Please return only the lines from the one holding "decide_eq_true_eq] at h" through the one holding "have t9 : (true", exactly as they appear in the records below, both ends included.

══ DATA ══

-- ==== Sys2Proof/Laws/Calls.lean ====
section
/-! SUPPORT. What an instruction can be: `exec` is its call run whole, and every call has one of five shapes. A proof over
all instructions splits these, not the thirty constructors. -/

namespace Sys2Proof.Machine

open Sys2Proof.Safety

/-- `exec` is the call run as one operation. -/
theorem exec_eq_run (i : Instr) (s : State) : exec i s = (callOf i s).run := by cases i <;> rfl

/-- A primitive's events and result: a write frame that returns nothing, or a read frame that returns its bits. -/
inductive PrimitiveActs (w : Nat) : List Act → Result → Prop
  | write (cmd : Byte) (pay : Word) : PrimitiveActs w (writeActs cmd pay w) .nothing
  | read (cmd : Byte) : PrimitiveActs w (readActs cmd w) .raw

/-- A register-API operation's events, its result on an invalid handle and what follows its events. -/
inductive ApiActs (s : State) : List Act → Result → Finish → Prop
  | read (c : Command) (k : Result) (hc : c.width ≤ 16) : ApiActs s (readActs (s.code c) c.width) k (.returns k)
  | write (c : Command) (pay : Word) (hc : c.width ≤ 16) :
      ApiActs s (writeActs (s.code c) pay c.width ++ []) .nothing (.returns .nothing)
  | settle (c : Command) (pay : Word) (hc : c.width ≤ 16) :
      ApiActs s (writeActs (s.code c) pay c.width ++ [.delaySettle]) .nothing (.returns .nothing)
  | start : ApiActs s (writeActs (s.code .startConv) noPayload 0 ++ readActs (s.code .readConfig) 8) .nothing .testOneShot

/-- The five shapes of a call. -/
inductive CallShape (i : Instr) (s : State) : Prop
  | primitive (h : HandleId) (w : Nat) (acts : List Act) (k : Result) (hi : handleOf i = some h)
      (hapi : isApi i = false) (hw : i.wellFormed = true ↔ w ≤ 16) (hp : PrimitiveActs w acts k)
      (hc : callOf i s = primitiveCall h w acts k s)
  | api (h : HandleId) (acts : List Act) (k : Result) (f : Finish) (hi : handleOf i = some h) (hapi : isApi i = true)
      (hw : i.wellFormed = true) (ha : ApiActs s acts k f) (hc : callOf i s = apiCall h acts k f s)
  | init (h : HandleId) (clk dq rst : LineId) (a b c : PortRef) (hi : i = .init h clk dq rst a b c)
  | release (h : HandleId) (hi : i = .release h)
  | codec (v : Option Word) (hi : handleOf i = none) (hw : i.wellFormed = true → v.isSome = true)
      (hc : callOf i s = codecCall v s)

theorem toF_domain (c : Word) (h : inFahrenheitDomain c = true) : (fahrenheitOf c).isSome = true := by
  simp only [inFahrenheitDomain, Bool.and_eq_true, decide_eq_true_eq] at h
  have k : (fitsWord (9 * c.toInt + 160) && fitsWord (9 * c.toInt)) = true := by
    simp only [fitsWord, Bool.and_eq_true, decide_eq_true_eq]; omega
  rw [fahrenheitOf, if_pos k]; rfl

/-- Every instruction's call has one of the five shapes. -/
theorem callShape (i : Instr) (s : State) : CallShape i s := by
  have t9 : (true = true ↔ 9 ≤ 16) := by decide
  have t8 : (true = true ↔ 8 ≤ 16) := by decide
  have t0 : (true = true ↔ 0 ≤ 16) := by decide
  have tw : ∀ w, (widthAdmitted w = true ↔ w ≤ 16) := fun w => decide_eq_true_iff
  cases i with
  | cmdStartConv h => exact .primitive h 0 _ _ rfl rfl t0 (.write _ _) rfl
  | cmdStopConv h => exact .primitive h 0 _ _ rfl rfl t0 (.write _ _) rfl
  | cmdReadTemp h => exact .primitive h 9 _ _ rfl rfl t9 (.read _) rfl
  | cmdReadHTemp h => exact .primitive h 9 _ _ rfl rfl t9 (.read _) rfl
  | cmdReadLTemp h => exact .primitive h 9 _ _ rfl rfl t9 (.read _) rfl
  | cmdWriteHTemp h p => exact .primitive h 9 _ _ rfl rfl t9 (.write _ _) rfl
  | cmdWriteLTemp h p => exact .primitive h 9 _ _ rfl rfl t9 (.write _ _) rfl
  | cmdReadCounter h => exact .primitive h 8 _ _ rfl rfl t8 (.read _) rfl
  | cmdReadSlope h => exact .primitive h 8 _ _ rfl rfl t8 (.read _) rfl
  | cmdReadConfig h => exact .primitive h 8 _ _ rfl rfl t8 (.read _) rfl
  | cmdWriteConfig h p => exact .primitive h 8 _ _ rfl rfl t8 (.write _ _) rfl
  | init h clk dq rst a b c => exact .init h clk dq rst a b c rfl
  | release h => exact .release h rfl
  | writeTransaction h cmd p w => exact .primitive h w _ _ rfl rfl (tw w) (.write _ _) rfl
  | readTransaction h cmd w => exact .primitive h w _ _ rfl rfl (tw w) (.read _) rfl
  | startConversion h => exact .api h _ _ _ rfl rfl rfl .start rfl
  | readTempC h => exact .api h _ _ _ rfl rfl rfl (.read .readTemp .celsius (by decide)) rfl
  | readTempF h => exact .api h _ _ _ rfl rfl rfl (.read .readTemp .fahrenheit (by decide)) rfl
  | readTempRaw h => exact .api h _ _ _ rfl rfl rfl (.read .readTemp .raw (by decide)) rfl
  | readHighC h => exact .api h _ _ _ rfl rfl rfl (.read .readHTemp .celsius (by decide)) rfl
  | readLowC h => exact .api h _ _ _ rfl rfl rfl (.read .readLTemp .celsius (by decide)) rfl
  | readCounter h => exact .api h _ _ _ rfl rfl rfl (.read .readCounter .raw (by decide)) rfl
  | readSlope h => exact .api h _ _ _ rfl rfl rfl (.read .readSlope .raw (by decide)) rfl
  | readConfig h => exact .api h _ _ _ rfl rfl rfl (.read .readConfig .raw (by decide)) rfl
  | writeConfig h c => exact .api h _ _ _ rfl rfl rfl (.settle .writeConfig _ (by decide)) rfl
  | writeHighC h t => exact .api h _ _ _ rfl rfl rfl (.write .writeHTemp _ (by decide)) rfl
  | writeLowC h t => exact .api h _ _ _ rfl rfl rfl (.write .writeLTemp _ (by decide)) rfl
  | decodeC r => exact .codec (some (celsiusOf r)) rfl (fun _ => rfl) rfl
  | toF c => exact .codec _ rfl (toF_domain c) rfl
  | encodeT t => exact .codec (some (thresholdPayload t)) rfl (fun _ => rfl) rfl

end Sys2Proof.Machine
end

═══

RESPONSE AREA
  simp only [inFahrenheitDomain, Bool.and_eq_true, decide_eq_true_eq] at h
  have k : (fitsWord (9 * c.toInt + 160) && fitsWord (9 * c.toInt)) = true := by
    simp only [fitsWord, Bool.and_eq_true, decide_eq_true_eq]; omega
  rw [fahrenheitOf, if_pos k]; rfl

/-- Every instruction's call has one of the five shapes. -/
theorem callShape (i : Instr) (s : State) : CallShape i s := by
  have t9 : (true = true ↔ 9 ≤ 16) := by decide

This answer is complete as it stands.